Offensively, their biggest change comes in the backfield. Devonta Freeman and the club parted ways, and Atlanta brought in former LA Ram Todd Gurley to fill his shoes. The hope is that Gurley will return to his stellar form from 2017, when he was named Offensive Player of the Year. The WR core of Julio Jones and Calvin Ridley will be joined by new TE acquisition Hayden Hurst, who arrived in Atlanta when Austin Hooper headed to Cleveland. That’s a lot of firepower for Matty Ice to work with.
A big reason the Falcons were on the outside looking in last season was because they got off to a horrible start, going 1-7 in the first half.
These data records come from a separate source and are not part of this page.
-- ==== Sys2Proof/Machine/State.lean ====
section
/-! DEFINITION. The state of one block instance and of its host, as plain data, and the state after
reset (10_state.md). -/

namespace Sys2Proof.Machine

/-- The FEC decoder's phase (10_state.md R29). The two-bit value 3 is never written, so it has no
constructor (93_implementation_defined.md U13; log entry 13). -/
inductive FecPhase where
  /-- code 0: constructed, not yet primed -/
  | unprimed
  /-- code 1: primed, no chunk accepted yet -/
  | primedEmpty
  /-- code 2: at least one chunk accepted -/
  | accepting
  deriving DecidableEq, Repr

/-- The error kinds, `STATUS.KIND` codes 1 to 6 (10_state.md R24; 60_exceptions.md R271 to R278). -/
inductive ErrorKind where
  /-- a field value outside its range (60_exceptions.md R271) -/
  | range
  /-- a span of the wrong size (60_exceptions.md R272) -/
  | length
  /-- a length field that disagrees with the span (60_exceptions.md R273) -/
  | integrity
  /-- a stored CRC that disagrees with the computed one (60_exceptions.md R274) -/
  | checksum
  /-- an FEC chunk or decoder command out of step (60_exceptions.md R275) -/
  | desync
  /-- an opcode that selects no command (60_exceptions.md R278) -/
  | illegal
  deriving DecidableEq, Repr

/-- The fields and byte ranges an error names, `STATUS.FIELD` codes 1 to 19 (60_exceptions.md R276). -/
inductive FieldCode where
  | priority | source | destinationAddr | destinationPort | sourcePort | flags | length
  | hardwareId | sequenceNumber | destination | commandNumber | port | crc | inputSpan | value
  | chunk | sequence | outputSpan | opcode
  deriving DecidableEq, Repr

/-- One error: `raise <Kind>(FIELD)` of 00_scope.md R9. -/
structure CmdError where
  kind : ErrorKind
  field : FieldCode
  deriving DecidableEq, Repr

/-- The state of one block instance (the tuple at the head of 10_state.md), with the host's remaining
program beside it so that a step can read it. -/
structure State where
  /-- `A[0..7]` (10_state.md R20) -/
  a : Vector Word 8
  /-- `R[0..7]` (10_state.md R21) -/
  r : Vector Word 8
  /-- `STATUS` (10_state.md R24) -/
  status : BitVec 16
  /-- `CRC_ACC` (10_state.md R27) -/
  crcAcc : BitVec 16
  /-- `PN9_S` (10_state.md R28) -/
  pn9 : BitVec 9
  /-- `FEC_PHASE` (10_state.md R29) -/
  fecPhase : FecPhase
  /-- `FEC_HIST` (10_state.md R30) -/
  fecHist : FecHist
  /-- `IBUF[0..ILEN)`: exactly the bytes that hold a value; `ILEN` is its length (10_state.md R34,
  20_memory.md R51; log entry 10) -/
  ibuf : Span
  /-- `OBUF[0..OLEN)`: exactly the bytes that hold a value; `OLEN` is its length (10_state.md R35,
  20_memory.md R51; log entry 10) -/
  obuf : Span
  /-- host: the actions not yet performed, the program from `cp` on (10_state.md R23; log entry 8) -/
  pending : List HostAction
  /-- host: the command pointer (10_state.md R23) -/
  cp : Nat
  /-- host, the model's own: what the read actions returned, oldest first (10_state.md R39; log
  entry 12) -/
  replies : List HostReply
  /-- the model's own: how many free values have been read (log entry 7) -/
  freeCount : Nat
  deriving DecidableEq, Repr

/-- No command and no host action stops the block: there is no trap (60_exceptions.md R281) and an
error does not halt it (30_encoding.md R76). So this type has no constructor, and no one raises it. -/
inductive Fault
  deriving DecidableEq, Repr

/-- Why a step has no meaning. -/
inductive Refusal where
  /-- Raised by `exec` for a command that has no meaning yet; safe. No arm raises it now. -/
  | notModelled (mnemonic : String)
  /-- Raised by `performAction` for an entry of the host's program that 10_state.md R39 does not admit (an
  index above 7, a value outside `ARG_W` bits, a load longer than `BUF_CAP`): "not actions of the
  model", treatment "refuse" (93_implementation_defined.md U12); safe. -/
  | notAHostAction (action : HostAction)
  deriving DecidableEq, Repr

/-- The machine right after reset (10_state.md R33, 70_reset_and_hazards.md R300). `fecHist` is
unspecified there and gets history number 0 (DESIGN CHOICE, log entry 6). The host has no program and
has read nothing. -/
def State.reset : State where
  a := Vector.replicate 8 0
  r := Vector.replicate 8 0
  status := 0x0000#16
  crcAcc := 0xFFFF#16
  pn9 := 0x1FF#9
  fecPhase := .unprimed
  fecHist := ⟨0⟩
  ibuf := []
  obuf := []
  pending := []
  cp := 0
  replies := []
  freeCount := 0

end Sys2Proof.Machine
end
Their defense was getting obliterated to the tune of 30+ points and 385 yards per game. By the time they turned things around in the second half (they forced more turnovers, cut down on points allowed/game, and shaved the total yards/game), there was too big a gap to overcome. Their defense finished the season ranked in the middle of the pack in the NFL. If they can replicate their second half, they’ll likely rise in the chart.
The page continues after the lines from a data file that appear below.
-- ==== Sys2Proof/Certificates/Slice0/Obligations.lean ====
section
/-! DEFINITION. The statements for the provers, each about every state. A result is written as the whole
next state, so that it says what changes and that nothing else does; values are written in plain
arithmetic on the operands, not with the functions the meanings call. -/

open Sys2Proof Sys2Proof.Machine

/-! ### Encoding (30_encoding.md) -/

/-- Every command's word decodes to that command and nothing else (30_encoding.md R71, R72). -/
def Obligations.DecodeInvertsEncode : Prop :=
  ∀ i : Instr, i.wellFormed = true →
    (encode i).map decode = [.instr i] ∧ decodeTableWord 8 (opcode i).toNat = some i ∧
      ∀ op, decode op = .instr i → op = opcode i

/-- One word of each family decodes to its command (30_encoding.md R72). -/
def Obligations.SampleWordsDecode : Prop :=
  decode 0x01 = .instr .xfer ∧ decode 0x10 = .instr .bfPack ∧ decode 0x1C = .instr .getBe16 ∧
    decode 0x24 = .instr .crcSpan ∧ decode 0x33 = .instr .whiten ∧ decode 0x43 = .instr .fecSubmit ∧
    decode 0x51 = .instr .athUnpack ∧ decode 0x63 = .instr .cpUnpack ∧ decode 0x75 = .instr .spUnpack

/-- 30_encoding.md R74: the listed values raise Illegal(OPCODE), code 6 with FIELD 19, and change nothing
but `STATUS`; every other value is a command. -/
def Obligations.UnlistedOpcodesRaiseIllegal : Prop :=
  ∀ op : Byte,
    let n := op.toNat
    let unlisted := (0x04 ≤ n ∧ n ≤ 0x0F) ∨ (0x17 ≤ n ∧ n ≤ 0x19) ∨ n = 0x1F ∨
      (0x25 ≤ n ∧ n ≤ 0x2F) ∨ (0x34 ≤ n ∧ n ≤ 0x3F) ∨ (0x44 ≤ n ∧ n ≤ 0x4F) ∨
      (0x52 ≤ n ∧ n ≤ 0x5F) ∨ (0x64 ≤ n ∧ n ≤ 0x6F) ∨ (0x76 ≤ n ∧ n ≤ 0x7F) ∨ 0x80 ≤ n
    (unlisted → ∀ s : State, ∃ w, runCommand op s = .next { s with status := w } ∧
      statusKind w = 6 ∧ statusField w = 19 ∧ statusSticky w = 1 ∧
        statusReserved w = statusReserved s.status) ∧
    (¬ unlisted → ∃ i, decode op = .instr i)

/-! ### Steps and host actions (10_state.md R23, R39; 30_encoding.md R70) -/

/-- 30_encoding.md R70: the command that the host issues is decoded and its rule is executed, or R74's; the
host's program moves on by one action. -/
def Obligations.StepRunsTheDecodedCommand : Prop :=
  ∀ (s : State) (op : Byte) (rest : List HostAction), s.pending = .cmd op :: rest →
    (∀ i, decode op = .instr i → i.wellFormed = true →
      ∃ t, exec i s = .next t ∧ step s = .next { t with pending := rest, cp := s.cp + 1 }) ∧
    (∀ bad, decode op = .illegalOpcode bad →
      step s = .next
        { s with
          status := statusRaise s.status ⟨.illegal, .opcode⟩
          pending := rest
          cp := s.cp + 1 })

/-- 10_state.md R23: every action, failing or not, advances `cp` by exactly one; none stops the machine. -/
def Obligations.EveryActionAdvancesByOne : Prop :=
  ∀ (s : State) (act : HostAction) (rest : List HostAction),
    s.pending = act :: rest → act.wellFormed = true →
      ∃ t, step s = .next t ∧ t.pending = rest ∧ t.cp = s.cp + 1

/-- The run ends where no action is left, and the block then stays as it is. That an ended run idles
is the model's reading (log entry 8). -/
def Obligations.EndedRunStaysIdle : Prop :=
  ∀ s : State, s.pending = [] → step s = .next s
Together with the potent offense, the Falcons will look to soar in 2020.
The New Orleans Saints – 13-3 in 2019
The black and gold are on a roll. They’ve won the division each of the last three seasons, winning 11 games or more each time. There’s no reason to think they won’t make it 4 in a row, though it will likely prove more difficult than in recent years.
If something is working, why mess with it? The starting squad remains essentially in tact. When you have Drew Brees, Michael Thomas, Alvin Kamara, and Jared Cook there really isn’t much reason to look for help. What moves they did make were to help bolster protection for their aging QB while also planning for the future. They swapped backup QBs – letting Teddy Bridgewater head to Carolina while bringing in Jameis Winston from Tampa Bay. Of course, Taysom Hill is still in the mix as one of the more versatile players in the league. This is a high octane offense that can score in multiple ways, and 2020 should be more of the same.
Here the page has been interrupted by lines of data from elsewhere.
/-! ### CPH.PACK and CPH.UNPACK (45_client_packet.md R202, R203) -/

theorem exec_cphPack_eq_command (s : State) :
    exec .cphPack s = .next (s.command ((rangeTable .cphPack).map (·.check s)) fun s =>
      s.memWrite (clientHeader s (s.argBits 8 0))) := rfl

/-- The rows of CPH.PACK are the length's and then those of CP.PACK. -/
theorem operandsInRange_cphPack_iff (s : State) :
    OperandsInRange .cphPack s ↔ (6 ≤ s.arg 0 ∧ s.arg 0 ≤ 251) ∧ ClientFieldsInRange s := by
  have hrows : rangeTable .cphPack = ⟨0, 6, 251, .length⟩ :: rangeTable .cpPack := rfl
  rw [operandsInRange_iff (by decide) (by decide), hrows, List.forall_mem_cons]

theorem exec_cphUnpack_eq_command (s : State) :
    exec .cphUnpack s = .next (s.command [sizeIs s.ibuf 7, clientLengthCheck (byteAt s.ibuf 0)] fun s =>
      s.setResults 0 (clientFields s.ibuf)) := rfl

section
variable {s : State}

theorem exec_cphUnpack_of_ne_size (hsize : s.ibuf.length ≠ 7) :
    exec .cphUnpack s = .next (s.raise ⟨.length, .inputSpan⟩) :=
  congrArg _ (State.command_of_ne_size hsize _ _)

theorem exec_cphUnpack_of_illegal_length (hsize : s.ibuf.length = 7)
    (hlen : ¬ (6 ≤ byteAt s.ibuf 0 ∧ byteAt s.ibuf 0 ≤ 251)) :
    exec .cphUnpack s = .next (s.raise ⟨.range, .length⟩) := by
  rw [← clientLengthCheck_holds_iff] at hlen
  rw [exec_cphUnpack_eq_command, State.command_cons_of_holds ((sizeIs_holds_iff ..).2 hsize),
    State.command_cons_of_fails hlen]
  rfl

theorem exec_cphUnpack_of_legal (hsize : s.ibuf.length = 7)
    (hlen : 6 ≤ byteAt s.ibuf 0 ∧ byteAt s.ibuf 0 ≤ 251) :
    exec .cphUnpack s = .next (s.setResults 0 (clientFields s.ibuf)).succeed := by
  rw [exec_cphUnpack_eq_command, State.command_cons_of_holds ((sizeIs_holds_iff ..).2 hsize),
    State.command_cons_of_holds ((clientLengthCheck_holds_iff _).2 hlen)]
  rfl

end

/-! ### CP.PACK (45_client_packet.md R204) -/

/-- The frame for the fields in `A[1]` to `A[4]` and the payload in the input span. -/
def clientFrame (s : State) : Span :=
  clientHeader s (BitVec.ofNat 8 (s.ibuf.length + 6)) ++ s.ibuf

theorem exec_cpPack_eq_command (s : State) :
    exec .cpPack s = .next (s.command
      (rangeCheck (clientLength s.ibuf.length) 6 251 .length :: (rangeTable .cpPack).map (·.check s))
      fun s => (s.memWrite (clientHeader s (BitVec.ofNat 8 (clientLength s.ibuf.length)) ++ s.ibuf)).setR 0
        (wordOfNat (clientLength s.ibuf.length))) := rfl

theorem computedLengthFits_iff_clientLength (s : State) :
    ComputedLengthFits .cpPack s ↔
      (6 : Int) ≤ clientLength s.ibuf.length ∧ (clientLength s.ibuf.length : Int) ≤ 251 := by
  rw [computedLengthFits_cpPack_iff, clientLength_eq]
  omega

theorem exec_cpPack_of_inRange {s : State} (h : OperandsInRange .cpPack s) :
    exec .cpPack s = .next
      ((s.memWrite (clientFrame s)).setR 0 (wordOfNat (s.ibuf.length + 6))).succeed := by
  rw [exec_of_operandsInRange_of_length (exec_cpPack_eq_command s)
    (computedLengthFits_iff_clientLength s) h, clientLength_eq, clientFrame]

/-! ### CP.UNPACK (45_client_packet.md R205) -/

/-- What R205 requires of a frame: room for the header, and a legal length byte that agrees with the size. -/
structure ClientFrameFits (B : Span) : Prop where
  size : 7 ≤ B.length
  legal : 6 ≤ byteAt B 0 ∧ byteAt B 0 ≤ 251
  agrees : byteAt B 0 = B.length - 7 + 6

/-- The check that the length byte agrees with the size. -/
def clientAgreementCheck (B : Span) : Check :=
  ⟨decide (byteAt B 0 = clientLength (B.length - 7)), ⟨.integrity, .length⟩⟩

theorem clientAgreementCheck_holds_iff (B : Span) :
    (clientAgreementCheck B).holds = true ↔ byteAt B 0 = B.length - 7 + 6 := by
  rw [clientAgreementCheck, decide_eq_true_iff, clientLength_eq]

theorem memRead_to_end (B : Span) (off : Nat) : memRead B off (B.length - off) = B.drop off := by
  rw [memRead, ← List.length_drop, List.take_length]

theorem exec_cpUnpack_eq_command (s : State) :
    exec .cpUnpack s = .next (s.command
      [sizeAtLeast s.ibuf 7, clientLengthCheck (byteAt s.ibuf 0), clientAgreementCheck s.ibuf] fun s =>
      (s.setResults 0 (clientFields s.ibuf)).memWrite (memRead s.ibuf 7 (s.ibuf.length - 7))) := rfl

section
variable {s : State}

theorem exec_cpUnpack_of_short (hsize : s.ibuf.length < 7) :
    exec .cpUnpack s = .next (s.raise ⟨.length, .inputSpan⟩) := by
  rw [← Nat.not_le, ← sizeAtLeast_holds_iff] at hsize
  rw [exec_cpUnpack_eq_command, State.command_cons_of_fails hsize, sizeAtLeast_error]

theorem exec_cpUnpack_of_illegal_length (hsize : 7 ≤ s.ibuf.length)
    (hlen : ¬ (6 ≤ byteAt s.ibuf 0 ∧ byteAt s.ibuf 0 ≤ 251)) :
    exec .cpUnpack s = .next (s.raise ⟨.range, .length⟩) := by
  rw [← clientLengthCheck_holds_iff] at hlen
  rw [exec_cpUnpack_eq_command, State.command_cons_of_holds ((sizeAtLeast_holds_iff ..).2 hsize),
    State.command_cons_of_fails hlen]
  rfl

theorem exec_cpUnpack_of_disagreement (hsize : 7 ≤ s.ibuf.length)
    (hlen : 6 ≤ byteAt s.ibuf 0 ∧ byteAt s.ibuf 0 ≤ 251)
    (hne : byteAt s.ibuf 0 ≠ s.ibuf.length - 7 + 6) :
    exec .cpUnpack s = .next (s.raise ⟨.integrity, .length⟩) := by
  rw [ne_eq, ← clientAgreementCheck_holds_iff] at hne
  rw [exec_cpUnpack_eq_command, State.command_cons_of_holds ((sizeAtLeast_holds_iff ..).2 hsize),
    State.command_cons_of_holds ((clientLengthCheck_holds_iff _).2 hlen), State.command_cons_of_fails hne]
  rfl

theorem clientFrameFits_iff_checks (B : Span) :
    (∀ c ∈ [sizeAtLeast B 7, clientLengthCheck (byteAt B 0), clientAgreementCheck B], c.holds = true) ↔
      ClientFrameFits B := by
  simp only [List.forall_mem_cons, sizeAtLeast_holds_iff, clientLengthCheck_holds_iff,
    clientAgreementCheck_holds_iff]
  exact ⟨fun ⟨hsize, hlen, hagrees, _⟩ => ⟨hsize, hlen, hagrees⟩,
    fun h => ⟨h.size, h.legal, h.agrees, nofun⟩⟩

theorem exec_cpUnpack_of_fits (h : ClientFrameFits s.ibuf) :
    exec .cpUnpack s = .next
      ((s.setResults 0 (clientFields s.ibuf)).memWrite (s.ibuf.drop 7)).succeed := by
  rw [exec_cpUnpack_eq_command, State.command_of_holds _ _ ((clientFrameFits_iff_checks _).2 h),
    memRead_to_end]

/-- CP.UNPACK succeeds on no other span. -/
theorem clientFrameFits_of_success {t : State} (h : exec .cpUnpack s = .next t)
    (hok : statusKind t.status = 0) : ClientFrameFits s.ibuf := by
  obtain rfl := Host.Outcome.next.inj ((exec_cpUnpack_eq_command s).symm.trans h)
  exact (clientFrameFits_iff_checks _).1 (State.checks_hold_of_success hok)

end

/-! ### The frame that CP.PACK writes (45_client_packet.md R206) -/

theorem exists_bytes_of_length {B : Span} (h : 7 ≤ B.length) :
    ∃ b₀ b₁ b₂ b₃ b₄ b₅ b₆ : Byte, ∃ p : Span, B = [b₀, b₁, b₂, b₃, b₄, b₅, b₆] ++ p := by
  obtain ⟨header, p, rfl, hheader⟩ : ∃ header p, B = header ++ p ∧ header.length = 7 :=
    ⟨B.take 7, B.drop 7, (List.take_append_drop 7 B).symm, List.length_take_of_le h⟩
  match header, hheader with
  | [b₀, b₁, b₂, b₃, b₄, b₅, b₆], _ => exact ⟨b₀, b₁, b₂, b₃, b₄, b₅, b₆, p, rfl⟩

theorem toNat_clientLengthByte {s : State} (h : OperandsInRange .cpPack s) :
    (BitVec.ofNat 8 (s.ibuf.length + 6)).toNat = s.ibuf.length + 6 := by
  have hfits := (computedLengthFits_cpPack_iff s).1 h.1
  exact BitVec.toNat_ofNat _ _ |>.trans (Nat.mod_eq_of_lt (by omega))

theorem clientFrameFits_clientFrame {s : State} (h : OperandsInRange .cpPack s) :
    ClientFrameFits (clientFrame s) := by
  have hfits := (computedLengthFits_cpPack_iff s).1 h.1
  have hsize : (clientFrame s).length = 7 + s.ibuf.length := by
    rw [clientFrame, List.length_append, clientHeader_length]
  have hbyte : byteAt (clientFrame s) 0 = s.ibuf.length + 6 := toNat_clientLengthByte h
  exact ⟨by omega, by omega, by omega⟩

theorem drop_clientFrame (s : State) : (clientFrame s).drop 7 = s.ibuf := rfl

/-- A frame that fits is the frame of its fields and its payload. -/
theorem clientFrame_of_clientFields {s : State} {B : Span} {r : Vector Word 8} (hB : ClientFrameFits B)
    (ha : s.a = writeFrom 0 (clientFields B) r) (hi : s.ibuf = B.drop 7) :
    OperandsInRange .cpPack s ∧ clientFrame s = B := by
  obtain ⟨hsize, ⟨-, hhi⟩, hagrees⟩ := hB
  have hlength : s.ibuf.length = B.length - 7 := by rw [hi, List.length_drop]
  rw [← hlength] at hagrees
  obtain ⟨b₀, b₁, b₂, b₃, b₄, b₅, b₆, p, rfl⟩ := exists_bytes_of_length hsize
  refine ⟨⟨(computedLengthFits_cpPack_iff s).2 (hagrees ▸ hhi),
    clientFieldsInRange_of_clientFields ha⟩, ?_⟩
  have hbyte : BitVec.ofNat 8 (s.ibuf.length + 6) = b₀ := hagrees ▸ ofNat_toNat_byte b₀
  rw [clientFrame, clientHeader_of_clientFields ha, hbyte, hi]
  rfl

/-- CP.PACK of the fields and the payload of a frame that fits writes the frame. -/
theorem exec_cpPack_of_clientFields {s : State} {B : Span} {r : Vector Word 8} (hB : ClientFrameFits B)
    (ha : s.a = writeFrom 0 (clientFields B) r) (hi : s.ibuf = B.drop 7) :
    exec .cpPack s = .next ((s.memWrite B).setR 0 (wordOfNat (s.ibuf.length + 6))).succeed := by
  obtain ⟨hrange, hframe⟩ := clientFrame_of_clientFields hB ha hi
  rw [exec_cpPack_of_inRange hrange, hframe]

/-! ### The statements -/

/-- Settles O46: each byte is a quotient of an operand, and the checks are the command's rows of the table. -/
theorem cphPackResult : Obligations.CphPackResult := by
  refine fun s => ⟨fun h => ?_,
    raisesFirstRangeError_of_checks (exec_cphPack_eq_command s) (by decide) (by decide)⟩
  obtain ⟨⟨hlo, -⟩, hfields⟩ := (operandsInRange_cphPack_iff s).1 h
  rw [exec_of_operandsInRange (exec_cphPack_eq_command s) h, clientHeader_eq hfields,
    argBits_eight (by omega)]
  rfl

/-- Settles O47: the size decides, then the length byte. -/
theorem cphUnpackResult : Obligations.CphUnpackResult := by
  refine fun s => ⟨fun b₀ b₁ b₂ b₃ b₄ b₅ b₆ h => ?_, exec_cphUnpack_of_ne_size⟩
  have hsize : s.ibuf.length = 7 := h ▸ rfl
  have hbyte : byteAt s.ibuf 0 = b₀.toNat := h ▸ rfl
  rw [← hbyte]
  refine ⟨fun hlen => ?_, exec_cphUnpack_of_illegal_length hsize⟩
  have hfields := clientFields_bytes b₀ b₁ b₂ b₃ b₄ b₅ b₆ []
  rw [List.append_nil, ← h, ← hbyte] at hfields
  rw [exec_cphUnpack_of_legal hsize hlen, hfields, State.setResults, writeFrom_zero_five]
  rfl

/-- Settles O48: the computed length is checked before the command's rows of the table. -/
theorem cpPackResult : Obligations.CpPackResult := by
  refine fun s => ⟨fun h => ?_, raisesFirstRangeError_of_length (exec_cpPack_eq_command s)
    (computedLengthFits_iff_clientLength s)⟩
  rw [exec_cpPack_of_inRange h, clientFrame, clientHeader_eq h.2]
  rfl

/-- Settles O49: the three checks in order, each deciding where those before it hold. -/
theorem cpUnpackResult : Obligations.CpUnpackResult := by
  refine fun s => ⟨fun b₀ b₁ b₂ b₃ b₄ b₅ b₆ p h => ?_, exec_cpUnpack_of_short⟩
  have hlength : s.ibuf.length = 7 + p.length := by rw [h, List.length_append]; rfl
  have hsize : 7 ≤ s.ibuf.length := by omega
  have hbyte : byteAt s.ibuf 0 = b₀.toNat := h ▸ rfl
  have hagrees : 7 + p.length - 1 = s.ibuf.length - 7 + 6 := by omega
  rw [hagrees, ← hbyte]
  refine ⟨fun hlen heq => ?_, exec_cpUnpack_of_disagreement hsize, exec_cpUnpack_of_illegal_length hsize⟩
  have hfields := clientFields_bytes b₀ b₁ b₂ b₃ b₄ b₅ b₆ p
  rw [← h, ← hbyte] at hfields
  have hpayload : s.ibuf.drop 7 = p := h ▸ rfl
  rw [exec_cpUnpack_of_fits ⟨hsize, hlen, heq⟩, hfields, hpayload, State.setResults, writeFrom_zero_five]
  rfl

/-- Settles O50: the frame that CP.PACK writes fits and has the operands as its fields, and a frame that fits is
the frame of its fields and its payload. -/
theorem clientPacketRoundTrip : Obligations.ClientPacketRoundTrip := by
  refine fun s => ⟨fun h => ?_, fun t ht hok => ?_⟩
  · have hfields : clientFields (clientFrame s) = _ := clientFields_clientHeader h.2 _ _
    rw [toNat_clientLengthByte h] at hfields
    refine ⟨_, _, _, exec_cpPack_of_inRange h, exec_xfer _,
      exec_cpUnpack_of_fits (clientFrameFits_clientFrame h), statusKind_statusOk _, drop_clientFrame s,
      ?_, fun k hlo hhi => ?_⟩
    · simp [hfields, writeFrom_zero_five, wordOfNat]
    · obtain rfl | rfl | rfl | rfl : k = 1 ∨ k = 2 ∨ k = 3 ∨ k = 4 := by omega
      all_goals simp [hfields, writeFrom_zero_five]
  · have hfits := clientFrameFits_of_success ht hok
    obtain rfl := Host.Outcome.next.inj ((exec_cpUnpack_of_fits hfits).symm.trans ht)
    exact ⟨_, _, exec_xfer _, exec_cpPack_of_clientFields hfits (r := s.r) rfl rfl, rfl⟩

end Sys2Proof.Machine
end

section
/-! SUPPORT. The header and the footer of the space packet (46_space_packet.md R220 to R227): the bytes of each and
its fields as each other's inverse, and the four commands that check and copy them. -/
The defensive unit is anchored by Cam Jordan, who has racked up 10+ sacks in three straight seasons. He’s joined this year by Marcus Davenport, who should put up comparable numbers, especially if he can remain healthy. The secondary features well-known names like Janoris Jenkins, D.J. Swearinger, Malcolm Jenkins, and Marshon Lattimore. They’ll be a tough test for opposing offenses looking to keep up on the scoreboard with the Saints offense.
Making predictions in 2020 is exponentially more difficult than usual. Given the specter of how COVID-19 could impact anyone, anywhere, at any time makes it quite a challenge.
This division is chock full of new faces in new places. Overall, a pretty competitive division has gotten even tougher as far as I’m concerned. Any and all of these teams are capable of getting hot. However, I’m a sucker for a good story. It’s a popular opinion that this will be Drew Brees’ final year playing in the NFL. Winning another division title and maybe even hoisting the Lombardi Trophy sounds like a great way to ride off into the sunset – Sorry Tom.